Work instruction: Copy each line from the records below in which the word "accepted" is found.

Records drawn from a dataset:
- - -

-- ==== Sys2Proof/Certificates/Slice0/Obligations.lean ====
section
/-! DEFINITION. The statements for the provers. -/

open Sys2Proof Sys2Proof.Machine

/-! ### Encoding -/

/-- Words of 95_test_vectors.md and 30_encoding.md R90 and the commands they stand for; two refused words. -/
def Obligations.SpecWordsDecode : Prop :=
  decode 0x00000001 = .ok .matchWithin ∧ decode 0x00000002 = .ok .matchAtLeast ∧
    decode 0x00010003 = .ok (.rev 16) ∧ decode 0x00001210 = .ok (.benc 2 1) ∧ decode 0x00008011 = .ok (.bdec 0 8) ∧
    decode 0x00120120 = .ok (.send 1 32 1) ∧ decode 0x00020530 = .ok (.decode 1 true 32) ∧
    decode 0x00000140 = .ok (.penc 1) ∧ decode 0x00010041 = .ok (.pchk 0 false 16) ∧
    decode 0x000000FF = .error .illegal ∧ decode 0x00000101 = .error .rsv

/-- Decoding an encoded command gives it back, with every operand at every value its field holds (30_encoding.md R80 to
R83). -/
def Obligations.DecodeInvertsEncode : Prop :=
  ∀ i : Instr, decode (encode i) = .ok i

/-- A word that decodes is the encoding of its command: each accepted word has one meaning and no bit of it is dropped
(30_encoding.md R83, R86). -/
def Obligations.EncodeInvertsDecode : Prop :=
  ∀ (w : Word) (i : Instr), decode w = .ok i → encode i = w

/-- A word selects a command exactly if its masked bits equal the command's match value, and its fields are the bits R80
names (30_encoding.md R80, R83). -/
def Obligations.MaskAndMatchSelectTheCommand : Prop :=
  ∀ w : Word,
    (w &&& 0xFFFFFFFF = 0x00000001 ↔ decode w = .ok .matchWithin) ∧
    (w &&& 0xFFFFFFFF = 0x00000002 ↔ decode w = .ok .matchAtLeast) ∧
    (w &&& 0xFFF80FFF = 0x00000003 ↔ decode w = .ok (.rev (w.extractLsb' 12 7))) ∧
    (w &&& 0xFFF80CFF = 0x00000010 ↔ decode w = .ok (.benc (w.extractLsb' 8 2) (w.extractLsb' 12 7))) ∧
    (w &&& 0xFFF80CFF = 0x00000011 ↔ decode w = .ok (.bdec (w.extractLsb' 8 2) (w.extractLsb' 12 7))) ∧
    (w &&& 0x00080CFF = 0x00000020 ↔
      decode w = .ok (.send (w.extractLsb' 8 2) (w.extractLsb' 12 7) (w.extractLsb' 20 12))) ∧
    (w &&& 0xFFF808FF = 0x00000030 ↔
      decode w = .ok (.decode (w.extractLsb' 8 2) (w.getLsbD 10) (w.extractLsb' 12 7))) ∧
    (w &&& 0xFFFFFCFF = 0x00000040 ↔ decode w = .ok (.penc (w.extractLsb' 8 2))) ∧
    (w &&& 0xFFF808FF = 0x00000041 ↔
      decode w = .ok (.pchk (w.extractLsb' 8 2) (w.getLsbD 10) (w.extractLsb' 12 7)))

/-! ### Acceptance, refusal and the step -/

/-- The host's `CMD` write while BUSY = 0 and the sequencer's turn while BUSY = 1 run the decoded command (30_encoding.md
R80, 10_state.md R22, R23), and `withFetchWord` places a command for the very next step. That the sequencer moves when no
event is scheduled is the model's choice (assumption log 1), as is the placing of a command (assumption log 2). -/
def Obligations.StepRunsTheDecodedCommand : Prop :=
  (∀ (s : State) (w : Word) (i : Instr) (es : List Event), s.inReset = false → s.seq.phase = .idle →
    s.env.schedule = .host ⟨s.cfg.base + 0x008, 4, .write w⟩ :: es → decode w = .ok i →
    step s = exec i { s with env := { s.env with schedule := es, responses := s.env.responses ++ [.done] } }) ∧
  (∀ (s : State) (i : Instr) (es : List Event), s.inReset = false → s.seq.phase = .run →
    s.env.schedule = .sequencer :: es → decode s.seq.cmd = .ok i →
    step s = exec i { s with env := { s.env with schedule := es } }) ∧
  (∀ (s : State) (i : Instr), s.inReset = false → s.seq.phase = .run → s.env.schedule = [] →
    decode s.seq.cmd = .ok i → step s = exec i s) ∧
  (∀ (s : State) (w : Nat) (i : Instr), decodeTableWord 32 w = some i →
    step (s.withFetchWord 32 w) =
      exec i { s with
        inReset := false
        seq := { s.seq with phase := .idle, pending := none }
        env := { s.env with responses := s.env.responses ++ [.done] } })

/-- One `CMD` write while BUSY = 0: the code reported is the first of R202's order, and a refusal writes DONE, ERR,
ERRCODE and OK and nothing else; otherwise the command is accepted: BUSY set, the word kept, DONE, OK, ERR, ERRCODE
cleared, WIGN kept (30_encoding.md R80, R91, R92, 60_exceptions.md R200 to R202). With which values `cur`, `acc`, `frame`,
`step` and the parser start is the model's reading of "taken fresh" (assumption log 6), the recorded answer is log 12. -/
def Obligations.CommandWriteRefusesOrAccepts : Prop :=
  ∀ (s : State) (w : Word) (es : List Event), s.inReset = false → s.seq.phase = .idle →
    s.env.schedule = .host ⟨s.cfg.base + 0x008, 4, .write w⟩ :: es →
    step s = .next (match refusalCode w s with
      | some c => { s with
          status := ⟨true, false, true, c, s.status.wign⟩
          env := { s.env with schedule := es, responses := s.env.responses ++ [.done] } }
      | none => { s with
          status := ⟨false, false, false, 0, s.status.wign⟩
          seq := ⟨.run, w, 0, 0, s.seq.pending, 0, 0, s.seq.elapsed, .start⟩
          env := { s.env with schedule := es, responses := s.env.responses ++ [.done] } })

/-- A reserved OP value is refused with ERR_ILLEGAL (30_encoding.md R84), whatever else the word holds. -/
def Obligations.ReservedOpcodeIsIllegal : Prop :=
  ∀ w : Word, w.extractLsb' 0 8 ∉ [0x01#8, 0x02#8, 0x03#8, 0x10#8, 0x11#8, 0x20#8, 0x30#8, 0x40#8, 0x41#8] ↔
    decode w = .error .illegal

/-! ### The frame every command keeps -/

/-- No command changes what the host programmed, the capture RAM or any byte of it, WIGN, or what lies outside the block
but for SEND's carrier and clock events; only BDEC moves CURSOR (10_state.md R21, R29, R50, 20_memory.md R63). -/
def Obligations.CommandsKeepTheirInputs : Prop :=
  ∀ (i : Instr) (s t : State), exec i s = .next t →
    sameInputs s t ∧ (∀ a, t.capture.readByte a = s.capture.readByte a) ∧ t.inReset = s.inReset ∧
    t.status.wign = s.status.wign ∧
    ((∀ p n, i ≠ .bdec p n) → t.cursor = s.cursor) ∧
    ((∀ p n r, i ≠ .send p n r) → t.env = s.env) ∧
    t.env.tokens = s.env.tokens ∧ t.env.responses = s.env.responses ∧ t.env.program = s.env.program ∧
    t.env.draws = s.env.draws ∧ t.env.schedule = s.env.schedule

/-- A command's effects on registers come together in its one completion step: as long as it leaves BUSY at 1, the result
registers, STATUS and CURSOR stay, and the step that clears BUSY sets DONE (10_state.md R25, R26, R50). -/
def Obligations.RegisterEffectsComeAtCompletion : Prop :=
  ∀ (i : Instr) (s t : State), s.seq.phase = .run → exec i s = .next t →
    (t.seq.phase = .run → t.res = s.res ∧ t.status = s.status ∧ t.cursor = s.cursor) ∧
    (t.seq.phase = .idle → t.status.done = true ∧ t.status.err = s.status.err ∧ t.status.errcode = s.status.errcode ∧
      t.seq.pending = none)

/-! ### DurationMatcher -/

/-- MATCH compares over exact rationals, which is the integer form, and writes the outcome to OK and RES and nothing else
(40_matcher.md R100, R101, R104). -/
def Obligations.MatchIsTheExactTolerance : Prop :=
  ∀ s : State, s.seq.phase = .run → s.seq.pending = none →
    ∃ r : Bool,
      (r = true ↔ |(s.opLo.toNat : ℚ) - (s.opExp.toNat : ℚ)| ≤
        (s.opExp.toNat : ℚ) * (s.tolPct.toNat : ℚ) / 100 + (s.marginUs.toNat : ℚ)) ∧
      (r = true ↔ |(s.opLo.toNat : ℤ) - (s.opExp.toNat : ℤ)| ≤
        ⌊(s.opExp.toNat : ℚ) * (s.tolPct.toNat : ℚ) / 100⌋ + (s.marginUs.toNat : ℤ)) ∧
      exec .matchWithin s = .next { s with
        res := ⟨if r then 1 else 0, 0, 0, 0, 0, 0⟩
        status := { s.status with done := true, ok := r }
        seq := { s.seq with phase := .idle } }

/-- MATCHAL tests the lower bound over exact rationals, which is the integer form, and writes the outcome to OK and RES
and nothing else (40_matcher.md R102, R105). -/
def Obligations.MatchAtLeastIsTheExactLowerBound : Prop :=
  ∀ s : State, s.seq.phase = .run → s.seq.pending = none →
    ∃ r : Bool,
      (r = true ↔ (s.opExp.toNat : ℚ) * (1 - (s.tolPct.toNat : ℚ) / 100) - (s.marginUs.toNat : ℚ) ≤
        (s.opLo.toNat : ℚ)) ∧
      (r = true ↔ (s.opExp.toNat : ℤ) - ⌊(s.opExp.toNat : ℚ) * (s.tolPct.toNat : ℚ) / 100⌋ - (s.marginUs.toNat : ℤ) ≤
        (s.opLo.toNat : ℤ)) ∧
      exec .matchAtLeast s = .next { s with
        res := ⟨if r then 1 else 0, 0, 0, 0, 0, 0⟩
        status := { s.status with done := true, ok := r }
        seq := { s.seq with phase := .idle } }

/-- The corner cases of the two predicates (40_matcher.md R108). -/
def Obligations.MatcherCornerCases : Prop :=
  ∀ (s : State) (m e : Duration),
    (e = 0 → (durMatches s m e = true ↔ m.toNat ≤ s.marginUs.toNat) ∧ durMatchesAtLeast s m e = true) ∧
    (s.tolPct = 0 → s.marginUs = 0 →
      (durMatches s m e = true ↔ m = e) ∧ (durMatchesAtLeast s m e = true ↔ e.toNat ≤ m.toNat)) ∧
    (100 ≤ s.tolPct.toNat → lowerBound s e ≤ -(s.marginUs.toNat : ℤ) ∧ durMatchesAtLeast s m e = true ∧
      (m.toNat ≤ e.toNat + band s e → durMatches s m e = true)) ∧
    durMatches s 0xFFFFFFFF 0xFFFFFFFF = true ∧
    (band s 0xFFFFFFFF < 2 ^ 32 - 1 → durMatches s 0 0xFFFFFFFF = false) ∧
    (m.toNat = e.toNat + band s e → durMatches s m e = true) ∧
    (m.toNat + band s e = e.toNat → durMatches s m e = true) ∧
    (m.toNat = e.toNat + band s e + 1 → durMatches s m e = false) ∧
    (m.toNat + band s e + 1 = e.toNat → durMatches s m e = false)

/-! ### BitCodec -/

/-- `rev(x, w)` sends bit i to bit w−1−i below w, keeps the bits from w up, and undoes itself (41_bitcodec.md R120). -/
def Obligations.ReversalOfTheLowBits : Prop :=
  ∀ (x : Payload) (w : Nat), 1 ≤ w → w ≤ 64 →
    (∀ i, i < w → (rev x w).getLsbD (w - 1 - i) = x.getLsbD i) ∧
    (∀ i, w ≤ i → i < 64 → (rev x w).getLsbD i = x.getLsbD i) ∧
    rev (rev x w) w = x

/-- REV completes with OK = 1, RES the operand with its low NBITS bits reversed, every other RES register 0, and nothing
else changed (41_bitcodec.md R121, 10_state.md R52). -/
def Obligations.RevCompletes : Prop :=
  ∀ (s : State) (n : BitVec 7), s.seq.phase = .run → s.seq.pending = none →
    ∃ r : Results, (∀ j, j < 64 → r.payload.getLsbD j =
        if j < n.toNat then (s.opHi ++ s.opLo : Payload).getLsbD (n.toNat - 1 - j)
        else (s.opHi ++ s.opLo : Payload).getLsbD j) ∧
      r.bits = 0 ∧ r.addr = 0 ∧ r.cmd = 0 ∧ r.proto = 0 ∧
      exec (.rev n) s = .next { s with
        res := r
        status := { s.status with done := true, ok := true }
        seq := { s.seq with phase := .idle } }

/-- BENC's k-th step hands over the k-th token of the body, bit N−1 first, and changes nothing else; after the 2N-th token
it completes with OK = 1 and every RES register 0 (41_bitcodec.md R122, R123). -/
def Obligations.BencHandsOverTheBody : Prop :=
  ∀ (s : State) (p : BitVec 2) (n : BitVec 7), s.seq.phase = .run → s.seq.pending = none →
    (∀ k, k < n.toNat → s.seq.step = 2 * k →
      exec (.benc p n) s = .next { s with
        seq := { s.seq with pending := some ⟨.mark, (s.profile p).bitMark⟩, step := 2 * k + 1 } }) ∧
    (∀ k, k < n.toNat → s.seq.step = 2 * k + 1 →
      exec (.benc p n) s = .next { s with
        seq := { s.seq with
          pending := some ⟨.space, if (s.opHi ++ s.opLo : Payload).getLsbD (n.toNat - 1 - k) then (s.profile p).oneSpace
            else (s.profile p).zeroSpace⟩
          step := 2 * k + 2 } }) ∧
    (2 * n.toNat ≤ s.seq.step →
      exec (.benc p n) s = .next { s with
        res := ⟨0, 0, 0, 0, 0, 0⟩
        status := { s.status with done := true, ok := true }
        seq := { s.seq with phase := .idle } })

/-- BENC, run with a driver that completes every token, emits exactly the body and ends with OK = 1 (41_bitcodec.md R122,
R123). The length of the run, 2N + 1 rounds, is the model's choice (assumption log 7): R228 leaves it open. -/
def Obligations.BencEmitsExactlyTheBody : Prop :=
  ∀ (s : State) (p : BitVec 2) (n : BitVec 7), s.inReset = false → s.seq.phase = .run → s.seq.pending = none →
    s.seq.cmd = encode (.benc p n) → s.seq.step = 0 → s.env.schedule = rounds (2 * n.toNat + 1) →
    ∃ t, runFor (4 * n.toNat + 2) s = .next t ∧ t.env.tokens = s.env.tokens ++ wireBody (s.profile p) s.op n.toNat ∧
      t.env.carriers = s.env.carriers ∧ t.env.clockResets = s.env.clockResets ∧
      t.busy = false ∧ t.seq.pending = none ∧ t.status.done = true ∧ t.status.ok = true ∧ t.res = ⟨0, 0, 0, 0, 0, 0⟩

/-- BDEC, where every element its walk reads holds a value (none, where the body does not fit): success exactly if the pairs fit below CAP_LEN and all match, with the
first pair as bit N−1, CURSOR moved past the body; else the failure of R51. Nothing else changes (41_bitcodec.md R124 to
R126). -/
def Obligations.BdecDecodesTheBody : Prop :=
  ∀ (s : State) (p : BitVec 2) (n : BitVec 7), s.seq.phase = .run → s.seq.pending = none → n.toNat ≤ 64 →
    (s.cursor.toNat + 2 * n.toNat ≤ s.capLen.toNat →
      ∀ i, walkReads s (s.profile p) s.cursor.toNat n.toNat i → (capRead s i).isSome = true) →
    ∃ t, exec (.bdec p n) s = .next t ∧ sameInputs s t ∧ t.env = s.env ∧ t.inReset = s.inReset ∧ t.busy = false ∧
      ((s.cursor.toNat + 2 * n.toNat ≤ s.capLen.toNat ∧ bodyMatches s (s.profile p) s.cursor.toNat n.toNat) →
        bodyHolds s (s.profile p) s.cursor.toNat n.toNat t.res.payload ∧
        t.res.bits = n ∧ t.res.addr = 0 ∧ t.res.cmd = 0 ∧ t.res.proto = 0 ∧
        t.cursor.toNat = s.cursor.toNat + 2 * n.toNat ∧ t.status = { s.status with done := true, ok := true }) ∧
      (¬ (s.cursor.toNat + 2 * n.toNat ≤ s.capLen.toNat ∧ bodyMatches s (s.profile p) s.cursor.toNat n.toNat) →
        t.res = ⟨0, 0, 0, 0, 0, 0⟩ ∧ t.cursor = s.cursor ∧ t.status = { s.status with done := true, ok := false })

- - -

Problem solution:
/-- A word that decodes is the encoding of its command: each accepted word has one meaning and no bit of it is dropped
ERRCODE and OK and nothing else; otherwise the command is accepted: BUSY set, the word kept, DONE, OK, ERR, ERRCODE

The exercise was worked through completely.